One of the reasons we need them is theoretical: without national discourse – even stupid national discourse – there's effectively no discourse. We need the stereotypical, largely stupid, sometimes corrupt, constantly maligned mainstream media to say things that we can agree or disagree with. They define the parameters of the debate, because theirs is the largest soapbox. Even if it's sometimes detrimental, they keep us talking about the same things.
But the other, deeper reason we need them is practical. While we may be able to expect a really good blog to reliably post most of the interesting stories of the day, we can't expect any single internet source to have dozens of reporters stationed all over the word. Not yet, anyway: it's an incredibly complex and expensive endeavor to handle the legal challenges and safety concerns posed by international journalism, and blogs aren't up to it yet even though they imply some exciting possibilities. Despite the growth of truly independent news sources, traditional reporters are still the people on the ground for nearly every major story.
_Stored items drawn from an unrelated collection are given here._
/-- What mount takes each segment as, by what it read: an ERASED or RETIRED one as found; a FILLED
one with 16,320 bytes used; an OPEN one as the head exactly when it has the greatest stamp of all
walked segments and its walk did not end torn, its used bytes up to the walk's end, and else as
FILLED, to be closed; the RECLAIMING one of the lowest stamp as RECLAIMING, another as FILLED; with
the bytes live that LIVE entries and settings name there. A head is opened when none is kept, while
4 segments are in use and neither counter is at its end (R111, R120, R121, R124). A FILLED mark of
mount: valid, or failed with the segment suspect; the next OPEN segment is closed (R120). The erase
of an UNKNOWN segment, its ERASED mark with the count after its own, or after the highest count
found, and the segment in the pool; a failing erase, which leaves what is free (log 10), or a failing
mark retires it (R122). The head mount opens: OPEN
with its stamp when the mark succeeds, and mount has only its end left; retired when it fails
(R124), with the RETIRED mark asked for before the next choice (the model's choice, log 29). -/
def Obligations.MountSettlesTheSegments : Prop :=
  (∀ m : Mount,
     let r := m.rebuild
     let walked (c : SegClass) : Prop := c = .opened ∨ c = .filled ∨ c = .reclaiming
     r.segs.length = m.reads.length ∧
     (∀ i read, m.reads[i]? = some read →
       let live :=
         ((r.dir.filter fun e => e.isLive && decide (e.loc.seg = i)).map fun e =>
             recordSize e.key.length e.length).sum +
           ((r.settings.filter fun t => decide (t.loc.seg = i)).map fun t =>
             recordSize 1 t.value.length).sum
       let count := read.eraseCount.getD 0
       let is (e : SegEntry) : Prop := r.segs[i]? = some e
       let walkedAs (state : SegState) (used : Nat) (marked : Bool) : Prop :=
         is { state := state, stamp := read.stamp, eraseCount := count, used := used, live := live
              suspect := false, pin := false, reclaimMarked := marked }
       let unused (state : SegState) (count : Nat) : Prop :=
         is { state := state, stamp := none, eraseCount := count, used := 0, live := 0
              suspect := false, pin := false, reclaimMarked := false }
       let other (p : Nat → SegClass → Prop) : Prop :=
         ∃ k x, k ≠ i ∧ m.reads[k]? = some x ∧ p (x.stamp.getD 0) x.cls
       let stamp := read.stamp.getD 0
       (read.cls = .erased → unused .erased count) ∧ (read.cls = .retired → unused .retired 0) ∧
         (read.cls = .filled → walkedAs .filled 16320 false) ∧
         (read.cls = .reclaiming →
           (¬ other (fun n c => c = .reclaiming ∧ n ≤ stamp) → walkedAs .reclaiming 16320 false) ∧
             (other (fun n c => c = .reclaiming ∧ n < stamp) → walkedAs .filled 16320 true)) ∧
         (read.cls = .opened → ∀ e, m.ends.find? (fun e => decide (e.seg = i)) = some e →
           (¬ other (fun n c => walked c ∧ stamp ≤ n) → e.stop ≠ .torn →
             walkedAs .opened (e.off - 64) false ∧ i ∉ toClose r) ∧
             (other (fun n c => walked c ∧ stamp < n) ∨ e.stop = .torn →
               walkedAs .filled 16320 false ∧ i ∈ toClose r)) ∧
         (i ∈ toClose r → read.cls = .opened)) ∧
     ∀ x : Mount,
       (headOf x.segs = none → 4 ≤ inUse x.segs → x.sn ≠ 4294967295 → x.stamp ≠ 4294967295 →
         headToOpen x = chooseHead x.segs) ∧
         (headOf x.segs ≠ none ∨ inUse x.segs < 4 ∨ x.sn = 4294967295 ∨ x.stamp = 4294967295 →
           headToOpen x = none)) ∧
  (∀ s m i j more ok, Running s (.mountFilledMark i) → s.mount = some m →
     m.phase = .close (i :: j :: more) →
     exec (.mountFilledMarkDone ok) s = .next { s with
       array := marked i .filled (if ok then .valid 0 else .failed) s.array
       ctrl := { s.ctrl with cur := some (.mountFilledMark j) }
       mount := some { m with
         phase := .close (j :: more)
         segs := m.segs.modify i fun e => { e with suspect := !ok } } }) ∧
  (∀ s m i, s.mount = some m →
     (Running s (.mountErase i) →
       let old := ((m.reads.getD i { cls := .unknown, eraseCount := none, stamp := none }).eraseCount).getD
         (highestCount m.reads)
       exec (.mountEraseDone true) s = .next { s with
         array := s.array.modify i fun _ => ArraySeg.blank
         ctrl := { s.ctrl with
           cur := some (.mountErasedMark i (if old = 4294967295 then old else old + 1)) } }) ∧
       (Running s (.mountErase i) → ∃ keepsMarks keepsRecord,
         exec (.mountEraseDone false) s = .next { s with
           array := s.array.modify i (eraseLeft keepsMarks keepsRecord s.free)
           free := s.free + 1
           ctrl := { s.ctrl with cur := some (.mountRetiredMark i) }
           mount := some { m with
             retiredBy := m.retiredBy + 1
             segs := m.segs.modify i fun _ => SegEntry.none_ } }) ∧
       (∀ count j more, Running s (.mountErasedMark i count) → m.phase = .reErase (i :: j :: more) →
         exec (.mountErasedMarkDone true) s = .next { s with
           array := marked i .erased (.valid count) s.array
           ctrl := { s.ctrl with cur := some (.mountErase j) }
           mount := some { m with
             phase := .reErase (j :: more)
             erasedBy := m.erasedBy + 1
             segs := m.segs.modify i fun e =>
               { e with
                 state := .erased, stamp := none, eraseCount := count, used := 0, live := 0
                 suspect := false, pin := false, reclaimMarked := false } } } ∧
         exec (.mountErasedMarkDone false) s = .next { s with
           array := marked i .erased .failed s.array
           ctrl := { s.ctrl with cur := some (.mountRetiredMark i) }
           mount := some { m with
             retiredBy := m.retiredBy + 1
             segs := m.segs.modify i fun _ => SegEntry.none_ } }) ∧
       (∀ j more ok, Running s (.mountRetiredMark i) → m.phase = .reErase (i :: j :: more) →
         exec (.mountRetiredMarkDone ok) s = .next { s with
           array := marked i .retired (if ok then .valid 0 else .failed) s.array
           ctrl := { s.ctrl with cur := some (.mountErase j) }
           mount := some { m with phase := .reErase (j :: more) } })) ∧
  (∀ s m i stamp, Running s (.mountOpenedMark i stamp) → s.mount = some m → i < m.segs.length →
     exec (.mountOpenedMarkDone true) s = .next { s with
       array := marked i .opened (.valid stamp) s.array
       ctrl := s.ctrl.rest
       mount := some { m with
         phase := .finished
         segs := m.segs.modify i fun e =>
           { e with
             state := .opened, stamp := some stamp, used := 0, live := 0, suspect := false
             pin := false, reclaimMarked := false } } } ∧
     exec (.mountOpenedMarkDone false) s = .next { s with
       array := marked i .opened .failed s.array
       ctrl := { s.ctrl with cur := some (.mountRetiredMark i) }
       mount := some { m with
         retiredBy := m.retiredBy + 1
         segs := m.segs.modify i fun _ => SegEntry.none_ } })

/-- Mount's end installs what it rebuilt, sets the gate from the policy and raises MOUNTED: READY
with a head, or READ_ONLY when the SN counter is spent (R61, R125, R126, R137). The pass of a
segment found RECLAIMING resumes at the end of mount: it reads its lowest needed record, or with
none asks for the ERASE mark; in READ_ONLY it stops at the first needed record, the segment still
RECLAIMING, and with none it completes all the same (R90, R126). -/
def Obligations.MountEndRaisesMounted : Prop :=
  (∀ s m, s.powered = true → s.rst = false → s.mount = some m → m.phase = .finished → SlotOpen s →
     (∀ e ∈ m.segs, e.state ≠ .reclaiming) →
     let ended (device : DeviceState) (cause : RoCause) : State :=
       replied
         (Notice.mounted device cause s.resetKind (liveTotal m.dir) (buriedTotal m.dir)
           (m.segs.filter fun e => e.state = .erased).length
           (m.segs.filter fun e => e.state = .retired).length m.discarded m.erasedBy m.retiredBy
           m.leftOut).out
         { s with
           mount := none
           dir := m.dir
           prot := { s.prot with
             settings := m.settings, gateOpen := decide (policyOf m.settings ≠ .passphrase) }
           log := { s.log with device := device, segs := m.segs, sn := m.sn, stamp := m.stamp } }
     NothingDue (ended .ready .noCause) m.dir →
     (headOf m.segs ≠ none → m.sn ≠ 4294967295 →
       exec .mountEnd s = .next (ended .ready .noCause)) ∧
       (m.sn = 4294967295 → exec .mountEnd s = .next (ended .readOnly .snExhaustion))) ∧
  (∀ s m v, s.powered = true → s.rst = false → s.mount = some m → m.phase = .finished →
     MountingInv s → s.ctrl.cur = none → reclaimingSeg m.segs = some v → 4 ≤ inUse m.segs →
     (segAt m.segs v).pin = false → (segAt m.segs v).suspect = false →
     let ended (device : DeviceState) (cause : RoCause) (reclaim : Reclaim) (op : Option ArrayOp) :
         State :=
       replied
         (Notice.mounted device cause s.resetKind (liveTotal m.dir) (buriedTotal m.dir)
           (m.segs.filter fun e => e.state = .erased).length
           (m.segs.filter fun e => e.state = .retired).length m.discarded m.erasedBy m.retiredBy
           m.leftOut).out
         { s with
           mount := none
           dir := m.dir
           prot := { s.prot with
             settings := m.settings, gateOpen := decide (policyOf m.settings ≠ .passphrase) }
           log := { s.log with device := device, segs := m.segs, sn := m.sn, stamp := m.stamp }
           reclaim := reclaim
           ctrl := { s.ctrl with cur := op } }
     let resumed : Reclaim := { s.reclaim with state := .copying, victim := some v }
     let erasing : Reclaim := { s.reclaim with state := .erasing, victim := some v }
     let needed := lowestNamed v 64 (ended .ready .noCause resumed none)
     (m.sn ≠ 4294967295 → headOf m.segs ≠ none →
       (∀ c, needed = some c →
         exec .mountEnd s = .next (ended .ready .noCause
           { resumed with copy := some c, position := c.loc.off + c.size }
           (some (.copyRead c.loc)))) ∧
       (needed = none →
         exec .mountEnd s = .next (ended .ready .noCause erasing (some (.eraseMark v))))) ∧
       (m.sn = 4294967295 →
         (∀ c, needed = some c →
           exec .mountEnd s = .next (ended .readOnly .snExhaustion s.reclaim none)) ∧
         (needed = none →
           exec .mountEnd s = .next (ended .readOnly .snExhaustion erasing (some (.eraseMark v))))))
end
That said, the situation facing most freelance journalists today is essentially the same as that facing bloggers. As David Simon repeatedly notes, the cost-cutting measures that newspapers have undergone over the last decade and a half have lead to a general lack of support for investigative reporting (which hits ex-pat reporters particularly hard) and a push to try and win a Pulitzer by presenting the sad but largely bullshit story of a misunderstood community-member. Well, that hurts everyone. I don't care as much if the analysis portion of ceases to exist, since, as I have argued, blogs do it better. But we
need investigative journalism for any of this to work, and that's precisely what's been slipping.
So it's a great relief to see the New York Times putting out more articles like
Secret Order Lets U.S. Raid Al Qaeda by Eric Schmitt and Mark Mazzetti. This is no puff piece. It doesn't begin with a pointless emotive anecdote. It doesn't even provide any analysis. It's just deeply important, meaningful information presented in a clear and factually oriented manner with a sense of narrative flow and of the importance of knowing how important military decisions are actually made. And that's evident from the very first line:
WASHINGTON — The United States military since 2004 has used broad, secret authority to carry out nearly a dozen previously undisclosed attacks against Al Qaeda and other militants in Syria, Pakistan and elsewhere, according to senior American officials.
It's a serious and prescient issue, and so they literally don't waste a single word in the opening. And while there's a
ton of information in the article, enough to give the reader a picture of how the command structure works, it's only about two net-pages long. Really, it's as good an article as I've ever read. It gives me hope for the survival of newspapers, despite the
overwhelming odds.
Of course, it's worth noting that I read it online.